Coming soon to Philly: Gender-neutral bathrooms required by law?
Scores of Philadelphia’s public bathrooms would have to become gender-neutral and drop the labels “Men” and “Women” under legislation that is to be introduced Thursday in City Council.
The bill – which applies only to single-occupant bathrooms, not those with multiple stalls – would place Philadelphia among the first major U.S. cities to take a step long sought by transgender advocates.
“Using a public bathroom can be a highly stressful, rising to even dangerous experience for certain individuals,” said Helen “Nellie” L. Fitzpatrick, director of Mayor Nutter’s Office of LGBT Affairs, which drafted the bill. “It basically comes down to people policing other people’s gender.”
There are an estimated 700,000 transgender adults in the United States, according to a 2011 study by the Williams Institute at the University of California, Los Angeles. Advocates stress that for transgender people, access to restrooms is not just a matter of convenience but an issue of public safety due to potential discrimination.
A handful of cities, including Philadelphia, have already taken steps to make public bathrooms more inclusive. In 2006, Washington became the first city to require single-occupancy bathrooms be gender-neutral; Austin, Texas, and West Hollywood, Calif., have since enacted similar laws.
In 2013, as part of a sweeping LGBT-equality law introduced by then-Councilman Jim Kenney, now the Democratic mayoral nominee, Philadelphia required new or renovated city-owned buildings to have gender-neutral bathrooms in addition to men’s and women’s rooms. Fitzpatrick said that law, while significant, has had little impact – because few city buildings have been built since.

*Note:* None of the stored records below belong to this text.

-- ==== Sys2Proof/Machine/State.lean ====
section
/-! DEFINITION. The block's state as plain data, the outcomes of its operations, the operations of the host, and the state
after reset. -/

namespace Sys2Proof.Machine

/-- PHASE (R19). -/
inductive Phase where
  | idle | frameSent | awaitingAck | applied | rejected
deriving DecidableEq, Repr

/-- The kind of a predicted acknowledgment (R20). -/
inductive AckKind where
  /-- a pure acknowledgment -/
  | noData
  /-- a READ acknowledgment, whose pairs are applied to T -/
  | readData
  /-- a payload returned to the host uninterpreted -/
  | raw
deriving DecidableEq, Repr

/-- An acknowledgment prediction `(len, kind)` (R20, R92). -/
structure AckPrediction where
  len : Nat
  kind : AckKind
deriving DecidableEq, Repr

/-- What the decoder returns (R85): six header bytes as received, and the payload uninterpreted. -/
structure DecodedFrame where
  marker : Byte
  device : Byte
  product : Byte
  size : Byte
  command : Byte
  status : Byte
  payload : List Byte
deriving DecidableEq, Repr

/-- The kinds of `ValidationError` with the offending value each records (R130, R132). -/
inductive Validation where
  | badDeviceId (id : Byte)
  | emptyList
  | indexOutOfRange (i : Byte)
  | readOnly (i : Byte)
  | badValue (i : Byte)
  | frameTooLong (len : Nat)
deriving DecidableEq, Repr

/-- What the host and the transport can do to the block (R10, D3). The first six are the operations of R62; a transaction
may also be split at its two suspension points (R154). -/
inductive HostOp where
  /-- a command as one whole transaction (R153) -/
  | command (i : Instr)
  /-- ATTACH id (R71) -/
  | attach (id : Byte)
  /-- SET i, v (R67) -/
  | set (i : Byte) (v : Pattern)
  /-- GET i (R68) -/
  | get (i : Byte)
  /-- BYTE_WIDTH i (R69) -/
  | byteWidth (i : Byte)
  /-- ENCODING i (R70) -/
  | encoding (i : Byte)
  /-- the host hands the block the table of its next target (R11; log 12) -/
  | handTable (t : Table)
  /-- the host sets the line rate of its own transport (R160; log 11) -/
  | setBaud (b : Nat)
  /-- the first part of a split transaction: validate, build, transmit and latch (R154) -/
  | begin (i : Instr)
  /-- the transport's `sleep` has returned: the settle interval is over (R154, R156) -/
  | settled
  /-- the transport's bounded `read` has returned (R154, R155) -/
  | received
deriving DecidableEq, Repr

/-- The errors and faults of R130 with the information each records. -/
inductive Failure where
  /-- code 1, error: raised by SET, ATTACH and every command build -/
  | validation (v : Validation)
  /-- code 2, error: raised by the receive step (R83) -/
  | lengthMismatch (got expected : Nat)
  /-- code 3, error: raised by the receive step (R84) -/
  | checksumMismatch
  /-- code 4, error: raised by APPLY_ACK (R100) -/
  | payloadMalformed (k : Nat)
  /-- code 5, error: raised by a request of a reserved command (R120) -/
  | unimplemented (c : Command)
  /-- code 6, fault: raised by GET and by the WRITE and WRITE_ACK builds (R137) -/
  | unwrittenRegister (i : Byte)
  /-- code 7, fault: raised by an operation issued while a transaction is in flight (R138) -/
  | busy (op : HostOp)
  /-- code 8, the Device Registry's error, outside the block: raised by no operation (R139) -/
  | unknownDevice (id : Byte)
deriving DecidableEq, Repr

/-- The data of an `Ok` result (R22): nothing, the value of a GET, a byte width (R69), an encoding (R70), or a decoded
frame. -/
inductive Data where
  | empty
  | value (v : Pattern)
  | width (n : Nat)
  | encoding (e : Enc)
  | frame (d : DecodedFrame)
deriving DecidableEq, Repr

/-- RESULT (R22). -/
inductive Result where
  | ok (d : Data)
  | failed (f : Failure)
deriving DecidableEq, Repr

/-- FAULT (R24): clear, or set with the code and information of the fault, which `Failure` holds. -/
inductive FaultMark where
  | clear
  | set (f : Failure)
deriving DecidableEq, Repr

/-- One call the block made on its transport (R155): `write(bytes)`; `sleep` for a number of bit periods at a line rate
(R156); `read(bound)` with the bytes it returned. -/
inductive BusEvent where
  | write (frame : List Byte)
  | sleep (bitPeriods baud : Nat)
  | read (bound : Nat) (got : List Byte)
deriving DecidableEq, Repr

/-- The state: everything the spec gives the block, its parameters, and the model's own record of the host's operations,
the environment's answers and the transport's calls (logs 1, 4, 5, 10). -/
structure State where
  /-- the parameters of R5, changed by no step (log 1) -/
  params : Params
  /-- T (R11) -/
  table : Table
  /-- PHASE (R19) -/
  phase : Phase
  /-- ACK_LATCH (R20) -/
  ackLatch : Option AckPrediction
  /-- RESULT (R22) -/
  result : Result
  /-- FAULT (R24) -/
  faultMark : FaultMark
  /-- the pending settle interval (R26, R156) -/
  settlePending : Bool
  /-- BAUD, the current line rate of the host's transport (R5, R160) -/
  baud : Nat
  /-- the transport's calls, oldest first (model's own, log 10) -/
  bus : List BusEvent
  /-- operations issued and not yet begun, oldest first (model's own, log 4) -/
  pending : List HostOp
  /-- environment answers already decided, next first (model's own, log 5) -/
  answers : List (List Byte)
  /-- how many bounded reads were answered (model's own, log 5) -/
  draws : Nat
deriving DecidableEq, Repr

/-- Reasons the MODEL stops. The block's own errors and faults (R130) are no stops: they are results in a next state. -/
inductive Fault where
  /-- raised by the host operation handTable for a table that is no register table of the product (R13, R14; log 12);
  safe: outside the interface's contract, the model stops -/
  | notATable
  /-- raised by the host operation setBaud for a line rate of 0 (R5 `BAUD > 0`; log 11); safe: the model stops -/
  | zeroBaud
deriving DecidableEq, Repr

/-- Reasons for having no meaning. -/
inductive Refusal where
  /-- raised by `exec` for an instruction not modelled yet (none is left); safe: the model stops -/
  | notModelled (mnemonic : String)
deriving DecidableEq, Repr

/-- The block after reset (R27, R150) with parameters `p`: the placeholder table (R28, R151; log 3), and nothing issued,
answered or transmitted. -/
def State.resetWith (p : Params) : State where
  params := p
  table := freshTable p broadcastId
  phase := .idle
  ackLatch := none
  result := .ok .empty
  faultMark := .clear
  settlePending := false
  baud := p.baud
  bus := []
  pending := []
  answers := []
  draws := 0

/-- The state right after reset, with the test vectors' parameters (R5 column TV; DESIGN CHOICE, log 1). -/
def State.reset : State := State.resetWith Params.tv

end Sys2Proof.Machine
end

As the transgender-rights movement has gained increased national attention, the discussion has widened. In June, Seattle’s mayor and New York City’s comptroller called on their city councils to pass gender-neutral bathroom laws.
Elsewhere, opponents have introduced bills to criminalize use of single-sex bathrooms designated for people of other sexes, often arguing such steps will protect against sexual predators, according to a report prepared by New York’s comptroller.
Earlier this year, the White House added a gender-neutral bathroom, one in a series of steps the Obama administration has taken to address LGBT issues.
Under current Philadelphia law, when both men’s and women’s rooms are available, individuals can opt for whichever fits their gender identity. Fitzpatrick said that in practice, though, hurtful and potentially dangerous situations can arise – when other people “police bathrooms based on what people think about somebody’s gender presentation.”